• [REQUIRED WORK] Filter the records for lines holding the string "image".

• [DATASET CONTENT]

/-- R30, R71, R432, R434, R438, R439, R450, R477 to R479: option loading samples the straps and accounts for the start; DRAM readiness starts
the time unit from 0 and the cores at their reset; a boot image whose header passes is measured and is accepted when its sections pass,
and the Boot ROM then enters its sections on the cores, taken at one instant (log entry 152); after the last image source ROM is raised;
BOOT_LIMIT_S after the release the watchdog resets. The model's readings and choices that it rests on: log entries 10, 134, 139, 152, 165,
200. -/
def Obligations.StartEvents : Prop :=
  (∀ (s : State) (b : BitVec 2) (split en : Bool), s.gh.asserted = 0 → s.gh.relStep = 4 → b ≠ 3#2 →
    let fresh := !s.gh.bootPending || decide (s.gh.failT + 60 < seconds s)
    let fails := if fresh then 1 else min (s.gh.failStarts + 1) 8
    ∃ s', exec (.optionLoading b split en) s = .next s' ∧ s'.gh.relStep = 5 ∧ s'.gh.bootsel = b.toNat ∧ s'.gh.splitStrap = split ∧
      s'.triad.split = split ∧ s'.pair.en = en ∧ s'.pair.role = (if en then .active else .off) ∧ s'.gh.rstCount = min (s.gh.rstCount + 1) 65535 ∧
      s'.gh.failStarts = fails ∧ s'.gh.failT = (if fresh then seconds s else s.gh.failT) ∧ s'.gh.bootPending = true ∧
      s'.gh.mode = (if b = 2#2 ∨ fails = 8 then .recovery else .waking))
  ∧ (∀ s : State, s.gh.relStep = 5 → s.gh.asserted = 0 → bitOf s.gh.pgood 5 = true → s.triad.voter = .sound →
    s.vault.boot.tries = 0 → s.vault.boot.headerOk = false → s.cores.Pairwise (fun a b => a.1 < b.1) →
    ∃ s', exec .dramInitDone s = .next s' ∧ s'.gh.relStep = 0 ∧ s'.bench.running = true ∧ s'.bench.startNs = 0 ∧
      s'.bench.tickCount = s.bench.tickCount ∧ s'.time.t0 = { running := true, value := 0, rate := 0, slew := none, stepSeq := 0 } ∧
      s'.vault.remaskAt = s.localNs ∧ (∀ k < 7, getCore s' k = { SCore.reset k with startNs := s.localNs }))
  ∧ (∀ s : State, s.gh.relStep = 5 → s.gh.asserted = 0 → bitOf s.gh.pgood 5 = true → s.triad.voter = .sound → s.triad.fault = false →
    s.vault.boot.headerOk = true → s.vault.boot.sound = true → s.vault.boot.booted = false → s.cores.Pairwise (fun a b => a.1 < b.1) →
    ∃ s', exec .dramInitDone s = .next s' ∧ s'.gh.relStep = 0 ∧ s'.vault.boot = { s.vault.boot with booted := true } ∧
      (∀ k i b typ, (typ = 1 ∧ k < 3) ∨ (typ = 2 ∧ 3 ≤ k ∧ k < 7) → bootSection s typ = some (i, b) →
        let o := im64 s.vault.boot.header (0x50 + 0x60 * i)
        (getCore s' k).pc = BitVec.ofNat 64 (2 ^ 63 + o) ∧ (getCore s' k).pl = (if k < 3 then 2#2 else 1#2) ∧
        ∀ j < b.length, o + j < localSize k → memGet (getCore s' k).lmem (o + j) = b.getD j 0#8) ∧
      ((bootSection s 2).isSome = true → s'.host.tallyWait = false))
  ∧ (∀ s : State, s.gh.bootPending = true → s.gh.asserted = 0 → s.gh.relStep = 0 → s.gh.mode = .waking → s.gh.sleepState ≠ .committed →
    ∃ s', exec .bootWdt s = .next s' ∧ ResetHeld (advance s (s.gh.wakingAt + s.gh.bootLimit * 1000000000 - s.localNs)) s' 3 ∧
      s'.gh.asserted = 2 ^ 7 ∧ bitOf s'.gh.rstCause 7 = true)
  ∧ (∀ (s : State) (h : List Byte) (p : List (List Byte)), s.gh.asserted = 0 → s.gh.relStep = 0 → s.gh.mode = .waking → s.gh.resuming = false →
    s.gh.bootsel = 0 → s.vault.boot.headerOk = false → s.vault.boot.tries < 2 →
    s.vault.boot.booted = false → (∀ i < suhildSections h, secType h i ≠ 4) →
    let good := headerFormat h [1] && anchored s 2 (suhildModulus h) && svnOk s h && headerSigned h
    let whole := good && (List.range (suhildSections h)).all (sectionOk (2 ^ 24) h p)
    (s.vault.boot.tries = 0 → ∃ s', exec (.bootHeaderVerified h p) s = .next s' ∧
      s'.vault.boot.headerOk = whole ∧ s'.vault.boot.tries = 1 ∧ s'.vault.boot.booted = (whole && !s.triad.fault) ∧
      (good = true → s'.vault.boot.svn = im32 h 8 ∧ s'.vault.boot.measure = (sha512 (imgBytes h 0 0x540)).toNat ∧ s'.vault.boot.place = 0) ∧
      (whole = false ∨ s.triad.fault = true → s' = { s with vault := { s.vault with boot := s'.vault.boot } }))
    ∧ (s.vault.boot.tries = 1 → s.gh.sleepState ≠ .committed →
      ∃ s', exec (.bootHeaderVerified h p) s = .next s' ∧ s'.gh.relStep = (if whole then 0 else 1) ∧
        s'.gh.asserted = (if whole then 0 else 2 ^ 8) ∧ (whole = true → s'.vault.boot.headerOk = true ∧ s'.vault.boot.place = 0x1000000) ∧
        (whole = false → bitOf s'.gh.rstCause 8 = true)))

• [SOLUTION TO THIS TASK]
the time unit from 0 and the cores at their reset; a boot image whose header passes is measured and is accepted when its sections pass,
and the Boot ROM then enters its sections on the cores, taken at one instant (log entry 152); after the last image source ROM is raised;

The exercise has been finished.